=== Begin Enclosure ===

-- ==== Sys2Proof/WellFormed.lean ====
section
/-! DEFINITION. When a command is well formed: the operands that name a unit, a queue, a window or a function lie in the ranges
that the register map and the device give them (R16, R353, R355, R515). A command that is not well formed names nothing. -/

namespace Sys2Proof

/-- Halls 0 to 15 (R16). -/
def inHalls (h : Nat) : Bool := decide (h < 16)
/-- Engines 0 to 31 (R16). -/
def inEngines (e : Nat) : Bool := decide (e < 32)
/-- Lantern cores 0 to 15 (R16). -/
def inCores (c : Nat) : Bool := decide (c < 16)
/-- Ports 0 to 63 (R16). -/
def inPorts (p : Nat) : Bool := decide (p < 64)
/-- Ushers 0 to 255 (R16). -/
def inUshers (u : Nat) : Bool := decide (u < 256)
/-- Hall groups 0 to 15 (R17). -/
def inGroups (g : Nat) : Bool := decide (g < 16)
/-- Mezzanine slices 0 to 15 (R16). -/
def inSlices (i : Nat) : Bool := decide (i < 16)
/-- The PF, and the VFs of tenants 0 to 127 (R353). -/
def inFunctions (f : Nat) : Bool := decide (f ≤ 128)
/-- Submission queues 0 to 63 of a function (R355). -/
def inQueues (q : Nat) : Bool := decide (q < 64)
/-- Event queues 0 to 15 of a function (R355). -/
def inEventQueues (e : Nat) : Bool := decide (e < 16)
/-- Wings 0 to 15 (R457). -/
def inWings (w : Nat) : Bool := decide (w < 16)
/-- Unit classes 0 to 4 (R324). -/
def inClasses (c : Nat) : Bool := decide (c < 5)
/-- The caching agents: Ushers 0 to 255, and the Porter as 256 (R229). -/
def inAgents (a : Nat) : Bool := decide (a ≤ 256)
/-- Virtual channels 0 to 7 (R411). -/
def inChannels (v : Nat) : Bool := decide (v < 8)
/-- Accesses of 4 and of 8 bytes (R356). -/
def inSizes (n : Nat) : Bool := n == 4 || n == 8
/-- Window entries 0 to 255 (R427). -/
def inWindows (i : Nat) : Bool := decide (i < 256)
/-- Map numbers 0 to 31 (R456). -/
def inMaps (n : Nat) : Bool := decide (n < 32)
/-- Senders of Lantern events: cores 0 to 15, and the Cloister as 16 (R207). -/
def inSenders (c : Nat) : Bool := decide (c ≤ 16)
/-- The counts of 32 pace monitors (R28). -/
def inMonitors (l : List Nat) : Bool := l.length == 32
/-- A requester that exists (R16, R353). -/
def inRequesters : Requester → Bool
  | .fn f => inFunctions f
  | .usher u => inUshers u

/-- A command is well formed: what it names lies in range. -/
def Instr.wf : Instr → Bool
  | .registerWrite who _ size _ _ _ => inRequesters who && inSizes size
  | .rcRead who _ _ => inRequesters who
  | .snapLowRead who _ size => inRequesters who && inSizes size
  | .paceWindow counts => inMonitors counts
  | .nop _ => true
  | .collCreate _ => true
  | .collSet _ => true
  | .collExtend _ => true
  | .collInfo _ => true
  | .collDestroy _ => true
  | .compact _ => true
  | .compactionPass _ _ => true
  | .rebase _ => true
  | .rebaseRewrite _ => true
  | .permitWrite _ => true
  | .insert _ => true
  | .delete _ => true
  | .upsert _ => true
  | .storeWritePoint _ _ _ => true
  | .directoryRebuild _ hall _ _ => inHalls hall
  | .journalCreditsFree w => inWings w
  | .flush _ => true
  | .autoCommit w => inWings w
  | .commitComplete w _ _ => inWings w
  | .checkpoint w _ => inWings w
  | .wingRecovery w => inWings w
  | .sweepEnable who h => inRequesters who && inHalls h
  | .sweepPause h => inHalls h
  | .bayStream h _ => inHalls h
  | .selectionPass h _ _ => inHalls h
  | .finalSelection h _ _ => inHalls h
  | .spillFinish h _ _ _ => inHalls h
  | .delayThreshold _ => true
  | .tempSample h _ => inHalls h
  | .sensorTimeout h => inHalls h
  | .refreshRound h => inHalls h
  | .scrubLine h _ _ => inHalls h
  | .repair h _ => inHalls h
  | .wcbPartialWrite _ _ _ _ => true
  | .wcbTimeout _ => true
  | .wcbCloseRequest _ => true
  | .rdS agent _ _ => inAgents agent
  | .rdU agent _ _ => inAgents agent
  | .upgr agent _ _ => inAgents agent
  | .wb agent _ => inAgents agent
  | .evc agent _ => inAgents agent
  | .rdNc _ wing _ => inWings wing
  | .wrFull _ wing _ => inWings wing
  | .wrMerge _ _ => true
  | .atomH u _ _ _ _ _ _ _ => inUshers u
  | .rrd p _ _ => inPorts p
  | .rwr p _ _ => inPorts p
  | .ratom p _ _ => inPorts p
  | .snpPull agent _ _ => inAgents agent
  | .snpPeek agent _ _ => inAgents agent
  | .snpInv agent _ => inAgents agent
  | .snpInvd agent _ _ => inAgents agent
  | .flushSet agent _ slice => inAgents agent && inSlices slice
  | .srsp agent _ => inAgents agent
  | .sdat agent _ => inAgents agent
  | .gdat _ => true
  | .cmp agent _ => inAgents agent
  | .wcmp _ => true
  | .ack agent _ => inAgents agent
  | .nack p => inPorts p
  | .nackRetry p _ => inPorts p
  | .reservationLapse _ => true
  | .snpdata _ => true
  | .snpinv _ => true
  | .snpcur _ => true
  | .hostD2hResponse _ _ => true
  | .cxlMemRead _ _ => true
  | .cxlMemWrite _ _ _ => true
  | .biasSet _ => true
  | .alu u => inUshers u
  | .addi u => inUshers u
  | .andi u => inUshers u
  | .ori u => inUshers u
  | .xori u => inUshers u
  | .shi u => inUshers u
  | .slti u => inUshers u
  | .fpu u => inUshers u
  | .ld u => inUshers u
  | .st u => inUshers u
  | .br u => inUshers u
  | .jal u => inUshers u
  | .jalr u => inUshers u
  | .atom u => inUshers u
  | .argmax u => inUshers u
  | .varith u => inUshers u
  | .vcmp u => inUshers u
  | .vcvt u => inUshers u
  | .vperm u => inUshers u
  | .vred u => inUshers u
  | .vld u => inUshers u
  | .vst u => inUshers u
  | .li u => inUshers u
  | .lih u => inUshers u
  | .select u => inUshers u
  | .jl u => inUshers u
  | .vcomb u => inUshers u
  | .sysNop u => inUshers u
  | .halt u => inUshers u
  | .csrr u => inUshers u
  | .csrw u => inUshers u
  | .fence u => inUshers u
  | .xret u => inUshers u
  | .trap u => inUshers u
  | .issue u => inUshers u
  | .issuenb u => inUshers u
  | .wait u => inUshers u
  | .waitTimeout u => inUshers u
  | .test u => inUshers u
  | .iflush u => inUshers u
  | .usherGo u => inUshers u
  | .usherStop u => inUshers u
  | .usherReset u => inUshers u
  | .board h _ => inHalls h
  | .treadSet h _ => inHalls h
  | .trnThresh h _ _ => inHalls h
  | .trnSpillFree h _ _ => inHalls h
  | .trnDrain h _ _ => inHalls h
  | .mma e _ _ => inEngines e
  | .tileZero e _ _ => inEngines e
  | .tileLoad e _ _ => inEngines e
  | .tileStore e _ _ => inEngines e
  | .tileMove e _ _ => inEngines e
  | .reduce e _ _ => inEngines e
  | .srfLoad e _ _ => inEngines e
  | .quant e _ _ => inEngines e
  | .dequant e _ _ => inEngines e
  | .qntStatsClr e => inEngines e
  | .lntLoadDesc c _ => inCores c
  | .lntInjectDesc c _ => inCores c
  | .clsProbe g _ => inGroups g
  | .clsGet g _ _ => inGroups g
  | .clsPut g _ => inGroups g
  | .clsPin g _ => inGroups g
  | .clsDrop g _ => inGroups g
  | .dmaCopy g _ => inGroups g
  | .dmaFill g _ => inGroups g
  | .descriptorComplete cls _ _ => inClasses cls
  | .lanternEventArrival c sender => inCores c && inSenders sender
  | .lanternEvent c _ => inCores c
  | .windowClose c _ => inCores c
  | .lanternAction c => inCores c
  | .lntLoadApply c => inCores c
  | .prefixProbe _ => true
  | .prefixGet _ _ => true
  | .prefixPut _ => true
  | .prefixPin _ => true
  | .prefixDrop _ => true
  | .flashCopyComplete _ _ _ => true
  | .promotionComplete _ _ _ => true
  | .nsCreate _ => true
  | .nsSet _ => true
  | .nsInfo _ => true
  | .nsDestroy _ => true
  | .sqDoorbell f q _ _ => inFunctions f && inQueues q
  | .eqDoorbell f e _ => inFunctions f && inEventQueues e
  | .sqEnable f q _ => inFunctions f && inQueues q
  | .sqDisable f q => inFunctions f && inQueues q
  | .eqEnable f e _ => inFunctions f && inEventQueues e
  | .eqDisable f e => inFunctions f && inEventQueues e
  | .entryFetch f => inFunctions f
  | .hostReadCompletion _ _ => true
  | .commandCompletion _ => true
  | .search _ => true
  | .run _ => true
  | .lntLoad _ => true
  | .lntInject _ => true
  | .copy _ => true
  | .fill _ => true
  | .powerState _ => true
  | .powerStateQuiet => true
  | .powerStateTimeout => true
  | .mapPrepare _ => true
  | .mapCommit _ => true
  | .mapAbort _ => true
  | .mapActivation n => inMaps n
  | .graceEnd n => inMaps n
  | .collChangePrepare _ => true
  | .collChangeCommit _ => true
  | .wingSet _ => true
  | .tenantSet _ => true
  | .flr f => inFunctions f
  | .linkDown => true
  | .bar2Write _ _ _ => true
  | .bar2Read _ _ => true
  | .query p => inPorts p
  | .result p => inPorts p
  | .notice p => inPorts p
  | .refusal p => inPorts p
  | .discard p => inPorts p
  | .localMerge _ _ => true
  | .sendLimit _ _ => true
  | .searchDeadline _ => true
  | .rerank _ _ _ => true
  | .searchResultWrite _ => true
  | .sectorSend p => inPorts p
  | .idleSector p _ => inPorts p
  | .controlSector p _ => inPorts p
  | .dataSector p _ => inPorts p
  | .helloSector p _ => inPorts p
  | .helloSend p => inPorts p
  | .retransmitTimeout p => inPorts p
  | .nakTimeout p => inPorts p
  | .controlRecordDue p vc => inPorts p && inChannels vc
  | .heartbeatSend p => inPorts p
  | .heartbeatTimeout p => inPorts p
  | .lossOfSignal p => inPorts p
  | .slowTimeout p => inPorts p
  | .trainingComplete p => inPorts p
  | .trainingTimeout p => inPorts p
  | .authComplete p _ => inPorts p
  | .spdmFailure p => inPorts p
  | .authRetry p => inPorts p
  | .keyUpdateDue p _ => inPorts p
  | .keySwitchWindowEnd p => inPorts p
  | .keyUpdateTimeout p => inPorts p
  | .quarantineWindow p => inPorts p
  | .remoteRequest p => inPorts p
  | .remoteResponse p => inPorts p
  | .raSubmit who p _ => inRequesters who && inPorts p
  | .portEnable p => inPorts p
  | .portDisable p => inPorts p
  | .retrain p => inPorts p
  | .release p => inPorts p
  | .windowCommit who n _ => inRequesters who && inWindows n
  | .timeProbeSend p => inPorts p
  | .timeProbeRequest p => inPorts p
  | .timeProbeResponse p => inPorts p
  | .syncTimeout => true
  | .timSet who _ => inRequesters who
  | .porterBoot => true
  | .watchdogExpiry _ => true
  | .dieSensorSample _ => true
  | .powerCapTick _ => true
  | .fastPowerLimit _ => true
  | .trialCommit _ => true
  | .logMirrorCommit => true
  | .porterEvent => true
  | .sensorRead _ => true
  | .logRead _ => true
  | .powerSet _ => true
  | .pinMarkClear _ => true
  | .trustSet _ => true
  | .fwCommit _ => true
  | .wdtSet _ => true
  | .porterRestart => true
  | .getPdr _ _ => true
  | .getPdrRepositoryInfo _ => true
  | .getSensorReading _ _ => true
  | .getStateSensorReadings _ _ => true
  | .setNumericSensorEnable _ _ _ _ => true
  | .getSensorThresholds _ _ => true
  | .setSensorThresholds _ _ _ => true
  | .setEventReceiver _ _ => true
  | .pollForPlatformEventMessage _ => true
  | .eventMessageSupported _ => true
  | .setNumericEffecterValue _ _ _ => true
  | .setStateEffecterStates _ _ _ => true
  | .queryDeviceIdentifiers _ => true
  | .getFirmwareParameters _ => true
  | .requestUpdate _ _ => true
  | .passComponentTable _ _ _ => true
  | .updateComponent _ _ _ => true
  | .requestFirmwareData _ => true
  | .activateFirmware _ => true
  | .getStatus _ => true
  | .cancelUpdateComponent _ => true
  | .cancelUpdate _ => true
  | .getVersion _ => true
  | .getCapabilities _ => true
  | .negotiateAlgorithms _ _ => true
  | .getDigests _ => true
  | .getCertificate _ _ _ _ => true
  | .challenge _ _ => true
  | .getMeasurements _ _ => true
  | .keyExchange _ _ _ => true
  | .finish _ _ _ => true
  | .keyUpdate _ _ => true
  | .heartbeat _ _ => true
  | .endSession _ _ => true
  | .standbyPowerOn _ => true
  | .standbyPowerLoss => true
  | .pwrEnAssert => true
  | .pwrEnDeassert => true
  | .railRegulated => true
  | .railFault => true
  | .railRetry => true
  | .mainBringup _ => true
  | .stackTraining h _ => inHalls h
  | .bringupReady _ => true
  | .perstAssert => true
  | .perstDeassert => true
  | .coldReset _ => true
  | .cold who => inRequesters who
  | .unitReset who cls _ _ => inRequesters who && inClasses cls
  | .powerFail => true
  | .inputRestored => true
  | .pwrbrkAssert => true
  | .pwrbrkRelease => true
  | .thermalTrip _ _ => true
  | .tripRelease => true
  | .powerStateExit => true
  | .linkTrained _ _ _ _ => true
  | .translationInvalidate cls _ _ _ => inClasses cls
  | .vfEnable n => inFunctions n
  | .mctpControlMessage _ _ => true
  | .creditWaitDelay _ => true
  | .deadlineAtShard _ _ => true
  | .porterSramUncorrectable => true

end Sys2Proof
end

=== End Enclosure ===

→ **Task details**
The reply is to be one number, the count of lines in the records above that contain "inMonitors".

→ **Solution for this task**
2